Procès Merah : l’ex-patron du RAID raconte la fin du tueur au scooter, dans son appartement de Toulouse
Interrogé devant la cour d’assises de Paris, où se tient actuellement le procès du frère de Mohamed Merah, Amaury de Hauteclocque a détaillé l’assaut du RAID le 22 mars 2012.
Trente-deux heures de négociation, quatre policiers blessés et le tir mortel d’un sniper: l’ex-patron des policiers d’élite du RAID, Amaury de Hauteclocque, a raconté, vendredi 6 octobre 2017, les dernières heures de Mohamed Merah devant la cour d’assises de Paris où comparait le frère du tueur au scooter.

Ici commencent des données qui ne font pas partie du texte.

-- ==== Sys2Proof/Decode.lean ====
section
/-! DEFINITION. The decoder (R35 to R52 and the encoding rows of the instruction chapters), total on any
bytes and rejecting by the reason codes of R50, and the encoder. Both go through `Raw`, the fields of the
frame of R36 to R38. -/

namespace Sys2Proof

/-- The fields of words 0 to 3 (R36, R37, R38). Fields of absent words are zero. -/
structure Raw where
  len : BitVec 2 := 0
  y : Bool := false
  pg : BitVec 3 := 0
  pn : Bool := false
  op : BitVec 8 := 0
  s : Bool := false
  d8 : BitVec 8 := 0
  a8 : BitVec 8 := 0
  b9 : BitVec 9 := 0
  c9 : BitVec 9 := 0
  ka : Bool := false
  kb : Bool := false
  kc : Bool := false
  dh : Bool := false
  ah : Bool := false
  sub : BitVec 5 := 0
  mod : BitVec 4 := 0
  w2 : Word := 0
  w3 : Word := 0
  deriving DecidableEq, Repr

/-- Word 0 (R36). -/
def Raw.word0 (r : Raw) : Word :=
  r.a8 ++ r.d8 ++ BitVec.ofBool r.s ++ r.op ++ BitVec.ofBool r.pn ++ r.pg ++ BitVec.ofBool r.y ++ r.len

/-- Word 1 (R37). -/
def Raw.word1 (r : Raw) : Word :=
  r.mod ++ r.sub ++ BitVec.ofBool r.ah ++ BitVec.ofBool r.dh ++ BitVec.ofBool r.kc ++ BitVec.ofBool r.kb ++
    BitVec.ofBool r.ka ++ r.c9 ++ r.b9

/-- The words of an instruction, as many as LEN says (R35, R36). -/
def Raw.words (r : Raw) : List Word :=
  match r.len.toNat with
  | 0 => [r.word0]
  | 1 => [r.word0, r.word1]
  | 2 => [r.word0, r.word1, r.w2]
  | _ => [r.word0, r.word1, r.w2, r.w3]

/-- The fields of four words; words beyond LEN read as zero (R37). -/
def Raw.ofWords (x0 x1 x2 x3 : Word) : Raw :=
  let len := x0.extractLsb' 0 2
  let v1 := if len = 0 then 0#32 else x1
  { len := len, y := x0.getLsbD 2, pg := x0.extractLsb' 3 3, pn := x0.getLsbD 6,
    op := x0.extractLsb' 7 8, s := x0.getLsbD 15, d8 := x0.extractLsb' 16 8, a8 := x0.extractLsb' 24 8,
    b9 := v1.extractLsb' 0 9, c9 := v1.extractLsb' 9 9, ka := v1.getLsbD 18, kb := v1.getLsbD 19,
    kc := v1.getLsbD 20, dh := v1.getLsbD 21, ah := v1.getLsbD 22, sub := v1.extractLsb' 23 5,
    mod := v1.extractLsb' 28 4,
    w2 := if len = 2 ∨ len = 3 then x2 else 0, w3 := if len = 3 then x3 else 0 }

/-- The legal lengths of a major opcode, as LEN codes; none for an unassigned one (R52). -/
def opLens (op : Nat) : List (BitVec 2) :=
  match op with
  | 0x00 => [0, 1, 2, 3]
  | 0x01 | 0x03 => [2]
  | 0x02 | 0x04 | 0x05 => [1]
  | 0x06 | 0x08 | 0x0C | 0x11 | 0x12 | 0x13 | 0x14 => [0]
  | 0x07 | 0x09 | 0x0A | 0x0D | 0x0F | 0x15 => [1, 2]
  | 0x0B | 0x0E | 0x10 => [3]
  | 0xF0 | 0xF1 => [2]
  | 0xF2 | 0xF3 | 0xF4 => [1, 2]
  | 0xF5 => [0]
  | 0x28 | 0x29 | 0x33 | 0x38 | 0x39 | 0x3A | 0x3C | 0x41 | 0x42 | 0x43 => [1]
  | 0x3D => [2]
  | 0x20 | 0x21 | 0x22 | 0x23 | 0x24 | 0x25 | 0x26 | 0x27 | 0x2A | 0x2B | 0x2C | 0x2D | 0x2E | 0x2F
  | 0x30 | 0x31 | 0x32 | 0x34 | 0x35 | 0x36 | 0x37 | 0x3B | 0x3E | 0x3F | 0x40 => [1, 2]
  | 0x60 | 0x61 | 0x62 | 0x63 | 0x64 | 0x65 | 0x66 | 0x69 => [1, 2]
  | 0x67 | 0x68 | 0x6A | 0x6B | 0x6C | 0x6D | 0x6E | 0x6F | 0x70 | 0x71 | 0x72 | 0x73 | 0x74 | 0x75
  | 0x76 | 0x77 | 0x78 | 0x79 | 0x7A => [1]
  | 0x90 | 0x91 => [1, 2]
  | 0x92 | 0x93 | 0x94 | 0x95 | 0x96 | 0x97 | 0x98 => [1]
  | 0xB0 | 0xB1 | 0xB2 | 0xB3 | 0xB4 | 0xB5 | 0xB6 | 0xB7 | 0xBB | 0xBC | 0xBD => [1, 2]
  | 0xB8 | 0xB9 | 0xBA | 0xBF => [0]
  | 0xBE => [3]
  | 0xC0 | 0xC3 | 0xC4 | 0xC5 => [1, 2]
  | 0xC1 => [0, 1]
  | 0xC2 => [1]
  | 0xE0 | 0xE1 | 0xE2 => [3]
  | 0xE3 => [1]
  | 0xE4 => [1, 2]
  | 0xE5 | 0xE6 => [0]
  | _ => []

/-- The opcodes whose S column reads "yes" (R52). -/
def opScalar (op : Nat) : Bool :=
  op == 0xF0 || op == 0xF1 || (0x20 ≤ op && op ≤ 0x43) || (0x60 ≤ op && op ≤ 0x7A && op != 0x77 && op != 0x78) ||
  op == 0xB0 || op == 0xB1 || op == 0xB2 || op == 0xB3 || op == 0xB6 || op == 0xB7

/-- A decoding: an instruction, or the ILL reason of R50 that refuses it. -/
abbrev Dec := Except Nat Instr

/-- One check of R50: the reason when it fails. -/
def chk (c : Bool) (e : Nat) (k : Dec) : Dec := if c then k else .error e

/-- A checked field: the reason when it holds no value. -/
def opt {α : Type} (x : Option α) (e : Nat) (k : α → Dec) : Dec :=
  match x with
  | some a => k a
  | none => .error e

def Raw.hdr (r : Raw) : Hdr := ⟨r.len, r.y, r.pg, r.pn, r.s⟩

-- step 5: which fields hold what (R42, R43)
def Raw.a0 (r : Raw) : Bool := r.a8 == 0 && !r.ah && !r.ka
def Raw.b0 (r : Raw) : Bool := r.b9 == 0 && !r.kb
def Raw.c0 (r : Raw) : Bool := r.c9 == 0 && !r.kc
def Raw.d0 (r : Raw) : Bool := r.d8 == 0 && !r.dh
def Raw.aR (r : Raw) : Bool := if r.s then !r.ka else r.ka || !r.ah
def Raw.bReg (r : Raw) : Bool := if r.s then !r.kb else r.kb || !r.b9.msb
def Raw.bR (r : Raw) : Bool := if r.len == 2 then r.b0 else r.bReg
def Raw.cR (r : Raw) : Bool := if r.s then !r.kc else r.kc || !r.c9.msb
def Raw.dR (r : Raw) : Bool := r.s || !r.dh
def Raw.dP (r : Raw) : Bool := r.d8.extractLsb' 3 5 == 0 && !r.dh
def Raw.dP2 (r : Raw) : Bool := !r.d8.getLsbD 3 && !r.d8.getLsbD 7 && !r.dh
def Raw.dV (r : Raw) : Bool := !r.dh
def Raw.aV (r : Raw) : Bool := !r.ka && !r.ah
def Raw.aP (r : Raw) : Bool := r.a8.extractLsb' 4 4 == 0 && !r.ah && !r.ka
def Raw.bP (r : Raw) : Bool := r.b9.extractLsb' 4 5 == 0 && !r.kb
def Raw.cP (r : Raw) : Bool := r.c9.extractLsb' 4 5 == 0 && !r.kc
/-- A memory operand in A, B, C bit 8 and word 2 (R46); C bits 7..0 are the opcode's own. -/
def Raw.mOk (r : Raw) : Bool := r.aR && !r.kc && (if r.c9.msb then r.bReg else r.b0)
/-- C bits 7..0 are zero. -/
def Raw.cLow0 (r : Raw) : Bool := r.c9.extractLsb' 0 8 == 0

def Raw.a9 (r : Raw) : BitVec 9 := BitVec.ofBool r.ah ++ r.a8
def Raw.d9 (r : Raw) : BitVec 9 := BitVec.ofBool r.dh ++ r.d8
def Raw.srcA (r : Raw) : Src := if r.s || r.ka then .s r.a9 else .v r.a8
def Raw.srcBReg (r : Raw) : Src := if r.s || r.kb then .s r.b9 else .v (r.b9.extractLsb' 0 8)
def Raw.srcB (r : Raw) : Src := if r.len == 2 then .lit r.w2 else r.srcBReg
def Raw.srcC (r : Raw) : Src := if r.s || r.kc then .s r.c9 else .v (r.c9.extractLsb' 0 8)
def Raw.pA (r : Raw) : PSrc := ⟨r.a8.extractLsb' 0 3, r.a8.getLsbD 3⟩
def Raw.pB (r : Raw) : PSrc := ⟨r.b9.extractLsb' 0 3, r.b9.getLsbD 3⟩
def Raw.pC (r : Raw) : PSrc := ⟨r.c9.extractLsb' 0 3, r.c9.getLsbD 3⟩
def Raw.pd (r : Raw) : BitVec 3 := r.d8.extractLsb' 0 3
def Raw.pq (r : Raw) : BitVec 3 := r.d8.extractLsb' 4 3
def Raw.mem (r : Raw) : MemOpd := ⟨r.srcA, if r.c9.msb then some r.srcBReg else none, r.w2⟩

def RMod.code : RMod → BitVec 3
  | .fmode => 0 | .rn => 1 | .rz => 2 | .rd => 3 | .ru => 4 | .ra => 5

def RMod.of (c : BitVec 3) : Option RMod :=
  match c.toNat with
  | 0 => some .fmode | 1 => some .rn | 2 => some .rz | 3 => some .rd | 4 => some .ru | 5 => some .ra
  | _ => none

def Fmt.of (c : BitVec 4) : Option Fmt :=
  match c.toNat with
  | 0 => some .fp32 | 1 => some .bf16 | 2 => some .fp16 | 3 => some .e4m3 | 4 => some .e5m2
  | 5 => some .e2m1 | 6 => some .int8 | 7 => some .uint8 | 8 => some .int4 | 9 => some .int32
  | _ => none

/-- A source format: codes 0 to 5 (R126). -/
def Fmt.ofSrc (c : BitVec 3) : Option Fmt := if c.ult 6 then Fmt.of (c.setWidth 4) else none

/-- A target format held in SUB, codes 0 to 5, SUB bit 4 zero (R127, R130). -/
def Fmt.ofSub (c : BitVec 5) : Option Fmt := if c.ult 6 then Fmt.of (c.setWidth 4) else none

def Scope.code : Scope → BitVec 3
  | .fibre => 0 | .swarm => 1 | .colony => 2 | .cluster => 3 | .device => 4 | .system => 5

def Scope.of (c : BitVec 3) : Option Scope :=
  match c.toNat with
  | 0 => some .fibre | 1 => some .swarm | 2 => some .colony | 3 => some .cluster | 4 => some .device
  | 5 => some .system
  | _ => none

/-- The ordering kinds of R160. -/
def Ordk.code : Ordk → BitVec 4
  | .weak => 0
  | .strong s => 0#1 ++ s.code
  | .sync s => 1#1 ++ s.code

def Ordk.of (m : BitVec 4) : Option Ordk :=
  if m == 0 then some .weak
  else match Scope.of (m.extractLsb' 0 3) with
    | some .fibre => none
    | some s => some (if m.msb then .sync s else .strong s)
    | none => none

def Cond.code : Cond → BitVec 5
  | .eq => 0 | .ne => 1 | .lt => 2 | .le => 3 | .gt => 4 | .ge => 5

def Cond.of (c : BitVec 5) : Option Cond :=
  match c.toNat with
  | 0 => some .eq | 1 => some .ne | 2 => some .lt | 3 => some .le | 4 => some .gt | 5 => some .ge
  | _ => none

def FCond.code : FCond → BitVec 4
  | .eq => 0 | .ne => 1 | .lt => 2 | .le => 3 | .gt => 4 | .ge => 5 | .un => 6 | .ord => 7

def FCond.of (c : BitVec 4) : Option FCond :=
  match c.toNat with
  | 0 => some .eq | 1 => some .ne | 2 => some .lt | 3 => some .le | 4 => some .gt | 5 => some .ge
  | 6 => some .un | 7 => some .ord
  | _ => none

def ROp.code : ROp → BitVec 5
  | .fadd => 0 | .fmin => 1 | .fmax => 2 | .iadd => 3 | .imin => 4 | .imax => 5 | .umin => 6 | .umax => 7
  | .and => 8 | .or => 9 | .xor => 10

def ROp.of (c : BitVec 5) : Option ROp :=
  match c.toNat with
  | 0 => some .fadd | 1 => some .fmin | 2 => some .fmax | 3 => some .iadd | 4 => some .imin | 5 => some .imax
  | 6 => some .umin | 7 => some .umax | 8 => some .and | 9 => some .or | 10 => some .xor
  | _ => none

def ShMode.code : ShMode → BitVec 5
  | .at => 0 | .back => 1 | .fwd => 2 | .flip => 3 | .rot => 4

def ShMode.of (c : BitVec 5) : Option ShMode :=
  match c.toNat with
  | 0 => some .at | 1 => some .back | 2 => some .fwd | 3 => some .flip | 4 => some .rot
  | _ => none

def LdT.code : LdT → BitVec 5
  | .b32 => 0 | .u8 => 1 | .s8 => 2 | .u16 => 3 | .s16 => 4 | .b64 => 5 | .b128 => 6 | .bf16 => 7 | .fp16 => 8
  | .e4m3 => 9 | .e5m2 => 10

def LdT.of (c : BitVec 5) : Option LdT :=
  match c.toNat with
  | 0 => some .b32 | 1 => some .u8 | 2 => some .s8 | 3 => some .u16 | 4 => some .s16 | 5 => some .b64
  | 6 => some .b128 | 7 => some .bf16 | 8 => some .fp16 | 9 => some .e4m3 | 10 => some .e5m2
  | _ => none
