-- ==== Sys2Proof/Machine/SaveFmt.lean ====
section
/-! DEFINITION. The save area of a swarm (R281) and the core record of a colony (R282): their layouts,
writing and reading. A field is an offset, a size in bytes and a value. -/

namespace Sys2Proof.Machine

/-- Offset, size in bytes, value. -/
abbrev Field := Nat × Nat × Nat

/-- Writes an area: zeros, then its fields. -/
def State.wrArea (s : State) (a len : Nat) (fs : List Field) : State :=
  fs.foldl (fun s f => s.wrNat (a + f.1) f.2.1 f.2.2) (s.wrBytes a (List.replicate len 0))

def b2n (b : Bool) : Nat := if b then 1 else 0

def swarmLen (w : Nat) : Nat := 0x12300 + 264 * w
def coreRecLen (spad : Nat) : Nat := 0x9600 + spad + spad / 16

/-- The number of a family within an area: 0 for the whole swarm, else its place in the list. -/
def Slot.famNum (x : Slot) (f : Nat) : Nat :=
  if f = 0 then 0 else 1 + (x.fams.findIdx (·.id == f))

/-- OUTER of a family: 0xFF for none. -/
def Slot.outerNum (x : Slot) (f : Nat) : Nat :=
  match x.fam? f with
  | none => 0xFF
  | some g => if g.outer = 0 then 0xFF else x.famNum g.outer

/-- STATE, ARG, LEFT, TCAUSE, TINFO, TADDR and fault number of a member (R281). -/
def Member.saveState (m : Member) (now : Nat) : Nat × Nat × Nat × Nat × Nat × Nat × Nat :=
  match m.st with
  | .rcv => (1, 0, 0, 0, 0, 0, 0)
  | .bar b => (2, b, 0, 0, 0, 0, 0)
  | .sleep l _ => (3, 0, l - now, 0, 0, 0, 0)
  | .merge => (4, 0, 0, 0, 0, 0, 0)
  | .undispatched e => (5, e, 0, 0, 0, 0, 0)
  | .trap t => (6, 0, 0, t.cause, t.info.toNat, t.addr.toNat, 0)
  | .fault q a => (7, 0, 0, 8, 0, a.toNat, q)
  | .ringFull _ _ a _ => (7, 0, 0, 8, 0, a.toNat, 0)
  | _ => match m.left with
    | some n => (3, 0, n, 0, 0, 0, 0)
    | none => (0, 0, 0, 0, 0, 0, 0)

/-- The barriers a fibre has arrived at in their current rounds. -/
def arrivedBits (col : Colony) (fid : Nat) : Nat :=
  (col.bars.zipIdx.map fun b => if b.1.fids.contains fid then 2 ^ b.2 else 0).sum

/-- The frame fields of R281; `k` counts from the base. -/
def frameFields (x : Slot) (now l : Nat) (f : Frame) (k : Nat) : List Field :=
  let o := 0x02300 + 1024 * l + 64 * k
  let r := x.xs.find? (·.id == f.x)
  let t := match r with
    | some r => r.before + (match r.start with | some t0 => now - t0 | none => 0)
    | none => 0
  [(o, 4, f.vtb), (o + 4, 4, f.veb), (o + 8, 2, f.vql), (o + 0xA, 1, f.entry + 16 * f.tier),
   (o + 0xB, 1, b2n f.report.isSome), (o + 0xC, 2, f.report.getD 0), (o + 0x10, 8, f.table.toNat), (o + 0x18, 8, f.ret.toNat),
   (o + 0x20, 4, min t 0xFFFFFFFF), (o + 0x28, 8, (r.map (·.energy)).getD 0), (o + 0x30, 4, (r.map (·.share)).getD 0),
   (o + 0x34, 4, f.tchg), (o + 0x38, 4, f.echg)]

/-- The fields of a swarm's save area (R281). -/
def swarmFields (s : State) (x : Slot) : List Field :=
  let col := (s.colony? x.grid x.col).getD ⟨0, 0, [], 0, 0, [], 0, 0, 0, false, 0, [], [], [], []⟩
  [(0, 4, 1), (4, 1, x.win / 32), (5, 1, x.members.length), (6, 1, x.prio),
   (7, 1, b2n x.lease.suspended.isSome + 2 * b2n x.lease.requested.isSome), (8, 4, x.fflags.toNat), (0xC, 4, x.fmode.toNat),
   (0x10, 4, x.kids.length * 2 ^ 24), (0x14, 2, (x.lease.suspended.orElse fun _ => x.lease.requested).getD 0),
   (0x18, 4, x.col), (0x1C, 4, x.grid % 2 ^ 32), (0x20, 1, x.rank)] ++
  (x.kids.zipIdx.map fun k => (0x100 + 4 * k.2, 4, k.1 % 2 ^ 32)) ++
  (x.members.zipIdx.flatMap fun m =>
    let o := 0x200 + 64 * m.2
    let v := m.1.saveState s.now
    [(o, 8, m.1.mask.toNat), (o + 8, 8, m.1.pc.toNat), (o + 0x10, 1, v.1), (o + 0x11, 1, x.famNum m.1.fam),
     (o + 0x12, 1, x.outerNum m.1.fam), (o + 0x13, 1, v.2.1), (o + 0x14, 4, v.2.2.1), (o + 0x18, 4, v.2.2.2.1),
     (o + 0x1C, 4, v.2.2.2.2.1), (o + 0x20, 8, v.2.2.2.2.2.1), (o + 0x28, 4, v.2.2.2.2.2.2)]) ++
  (x.lanes.flatMap fun e =>
    let o := 0x1200 + 32 * e.1
    let f := e.2
    [(o, 4, f.fid), (o + 4, 1, 1 + 2 * b2n f.done), (o + 5, 1, f.preds.toNat), (o + 6, 1, f.frames.length),
     (o + 7, 1, x.members.findIdx (·.mask.getLsbD e.1)), (o + 8, 4, f.forks), (o + 0xC, 2, arrivedBits col f.fid)] ++
    (f.frames.reverse.zipIdx.flatMap fun g => frameFields x s.now e.1 g.1 g.2)) ++
  (x.sregs.flatMap fun e => [(0x1A00 + 4 * e.1, 4, (pay e.2).toNat)]) ++
  [(0x2200, 64, (x.sregs.map fun e => if sticky e.2 then 2 ^ e.1 else 0).sum)] ++
  (x.fams.zipIdx.flatMap fun g =>
    let o := 0x2240 + 3 * (g.2 + 1)
    let k := match g.1.kind with | .branch => (1, 0) | .vcall l _ => (2, l) | .merged => (3, 0)
    [(o, 1, x.outerNum g.1.id), (o + 1, 1, k.1), (o + 2, 1, k.2)]) ++
  ((List.range x.win).flatMap fun n =>
    (x.lanes.map fun e => (0x12300 + 256 * n + 4 * e.1, 4, (pay (e.2.v n)).toNat)) ++
    [(0x12300 + 256 * x.win + 8 * n, 8, (x.lanes.map fun e => if sticky (e.2.v n) then 2 ^ e.1 else 0).sum)])
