/-- The registers an instruction reads and writes: vector, scalar and predicate numbers. `cols` are read in every
lane that holds a fibre (R211). `mtx` marks a matrix operation, whose reads of older matrix results are no hazard
(R209); `late` an instruction with late results (R24); `quiet` marks PREF, which never traps on them (R182);
`parked` VCALL and VPEEK, which read and write their registers after their park (R71, R74); `clash` a matrix
operation whose register ranges overlap (R212); `wpl` the predicates PSET writes in a lane (R125). -/
structure Uses where
  rv : List Nat := []
  rs : List Nat := []
  rp : List Nat := []
  wv : List Nat := []
  ws : List Nat := []
  wp : List Nat := []
  cols : List Nat := []
  mtx : Bool := false
  late : Bool := false
  quiet : Bool := false
  parked : Bool := false
  clash : Bool := false
  wpl : Env → Nat → List Nat := fun _ _ => []

/-- The same registers, with late results. -/
def Uses.later (u : Uses) : Uses := { u with late := true }

/-- What a trap states beside its pc (R273). -/
structure Tr where
  cause : Nat
  mask : Mask
  addr : Dword := 0
  info : Nat := 0
  deriving DecidableEq, Repr

/-- What an instruction does to the member that issued it. `go`: it is done, with the number of events of
its class; `part`: as `go`, and lanes split off for a page fault; `redo`: it parks and is executed again;
`wait`: it is done and parks; `hold`: it parks at its own address; `trap`: a trap at it; `after`: a trap at
the next instruction (R76); `moved`: it has placed its members itself; `fault`: the whole member waits for
a page; `partTrap` and `partWait`: lanes split off for a page fault, and the others trap or park (`next`: behind
the instruction); `hfault`: the handler fails (R276). -/
inductive Res
  | go (s : State) (cnt : Nat)
  | part (s : State) (cnt : Nat) (f : PageFault)
  | redo (s : State) (r : Redo)
  | wait (s : State) (p : Park)
  | hold (s : State) (p : Park)
  | trap (s : State) (t : Tr)
  | after (s : State) (t : Tr)
  | moved (s : State)
  | fault (s : State) (f : PageFault)
  | partTrap (s : State) (f : PageFault) (t : Tr)
  | partWait (s : State) (f : PageFault) (p : Park) (next : Bool)
  | hfault (s : State) (cause : Nat)

/-- ILL with a reason of R50, for the active mask. -/
def ill (m : Member) (reason : Nat) : Tr := { cause := 1, mask := m.mask, info := reason }

/-- The lanes in which an instruction reads a register with an outstanding result, writes a fixed result over one
or any result over an outstanding matrix result, or writes a source of an outstanding matrix operation (R25,
R210). A late result over an earlier late one is no hazard: the later stands. Of an instruction that reads its
registers after its park only the guard is judged. DESIGN CHOICE, log 103: every lane with a true guard counts as reading,
of a cross-lane instruction too. -/
def hazLanes (e : Env) (x : Slot) (u : Uses) (h : Hdr) : Mask :=
  let mtxOut (l n : Nat) : Bool := !u.mtx && x.mtx.any (·.writes l n)
  let lateOut (d : Dest) : Bool := x.late.any fun o => o.writes.any (·.dst == d)
  let srcOut (l n : Nat) : Bool := !u.mtx && x.mtx.any (·.reads l n)
  let fixed (l : List Nat) : List Nat := if u.late then [] else l
  let scalarOut : Bool := !u.parked && (u.rs ++ fixed u.ws).any fun n => lateOut (.s n)
  maskOf ((lanesOf (e.m.mask ||| x.occupied)).filter fun l =>
    (e.m.mask.getLsbD l && lateOut (.p l h.pg.toNat)) ||
    (e.act.getLsbD l && scalarOut) ||
    (e.act != 0 && u.cols.any fun n => lateOut (.v l n)) ||
    (e.act.getLsbD l && !u.parked &&
      ((u.rv ++ fixed u.wv).any (fun n => lateOut (.v l n)) || (u.rv ++ u.wv).any (mtxOut l) ||
        (u.rp ++ fixed (u.wp ++ u.wpl e l)).any (fun n => lateOut (.p l n)) || u.wv.any (srcOut l))))

/-- The lanes whose source registers hold an uncorrectable word (R288) or data from a dead port (R301), and
the code of the first. An instruction that parks before it reads them is judged once the slot has drained. DESIGN CHOICE,
log 103: every lane with a true guard counts as reading. -/
def badLanes (e : Env) (x : Slot) (u : Uses) : Mask × Nat :=
  let hit (d : Dest) : Bool := match d with
    | .v l n => (e.act.getLsbD l && u.rv.contains n) || (e.act != 0 && u.cols.contains n)
    | .s n => e.act != 0 && u.rs.contains n
    | .p l n => e.act.getLsbD l && u.rp.contains n
  let bad := x.badRegs.filter fun b => hit b.1 && (x.drained || !u.parked)
  (maskOf (bad.map fun b => match b.1 with | .v l _ => l | .p l _ => l | .s _ => lowest e.act), ((bad.head?).map (·.2)).getD 0)

/-- The member goes on behind its instruction, or parks at its switch marker (R23). -/
def State.passOn (s : State) (c n id : Nat) (h : Hdr) : State :=
  s.onSlot c n fun x => x.onMem id fun m =>
    { m with pc := m.pc + BitVec.ofNat 64 (lenBytes h.len), src := m.pc, len := lenBytes h.len, last := s.now, since := s.now, y := false, usec := none, left := none, waited := 0
             st := if h.y then .marker else .ready }

/-- A park after which the instruction is executed again: what it has noted of its waits is kept (R230, R323). -/
def Park.again : Park → Bool
  | .redo _ => true
  | _ => false

/-- The member parks; `next` says whether its pc moves on. -/
def State.parkMem (s : State) (c n id : Nat) (h : Hdr) (p : Park) (next : Bool) : State :=
  (s.onSlot c n fun x => x.onMem id fun m =>
    { m with pc := if next then m.pc + BitVec.ofNat 64 (lenBytes h.len) else m.pc, src := m.pc, len := lenBytes h.len, last := s.now
             y := h.y, st := p, usec := if p.again then m.usec else none, waited := if p.again then m.waited else 0, left := none }).onCore c fun k => if k.leaseEnds p then k.endLease n s.seq else k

Le 21 mars à 3 h du matin, je me mets en action avec mes équipiers à proximité du domicile de Mohamed Merah.
A la barre des témoins, celui qui est aujourd’hui contrôleur général de la police nationale, athlétique, cheveux poivre et sel, entame dans une salle d’audience silencieuse le récit, vu de l’intérieur, du siège de l’appartement de Mohamed Merah à Toulouse, suivi en 2012 par les médias du monde entier.
Merah reconnait les faits et tire sur les policiers
« Nous pensions le surprendre dans son sommeil », dit-il, mais, échappant à la surveillance d’agents de la DCRI (renseignent intérieur) et de la police judiciaire qui surveillaient son domicile, Merah était sorti de chez lui pour revendiquer ses actions auprès de chaînes de TV. Il venait tout juste de rentrer, il était donc réveillé.
« L’appartement de Merah était à l’entresol. Sur sa porte, nous installons un dispositif d’ouverture avec un vérin hydraulique. Mais, à peine la porte est-elle entrouverte, qu’une main armée apparait et tire. Nous opérons un repli tactique et mettons en place un dispositif pour bloquer toute sortie. A cette heure, l’immeuble est encore plein de voisins endormis », raconte le témoin. Il cite les propos de Mohamed Merah, qui reconnait, à travers la porte, être l’auteur des faits :
Vous avez vu ce que j’ai fait aux militaires et aux enfants juifs de l’école.
Amaury de Hauteclocque poursuit : « Plusieurs dizaines de coups de feu sont tirés dans notre direction. Il est 3h15 et le premier de mes hommes est touché au genou ».
Dans son appartement, Mohamed Merah lance : « Je vous attends ». La police tente de récupérer le vérin sur la porte. Un deuxième homme reçoit un projectile sur son casque, un troisième est touché à l’épaule.
Des heures de négociation
Les officiers du RAID avaient pour instructions de prendre Mohamed Merah vivant. A 6 h du matin, ils réquisitionnent un appartement pour un PC opérationnel :
Une négociation s’engage, nous parlons dans un mégaphone, il répond à travers la porte. Notre but, faire baisser la pression, obtenir sa reddition. Nous lui fournissons un talkie-walkie, en échange, il nous donne une arme, un 357 magnum. Il est alors 7 h ».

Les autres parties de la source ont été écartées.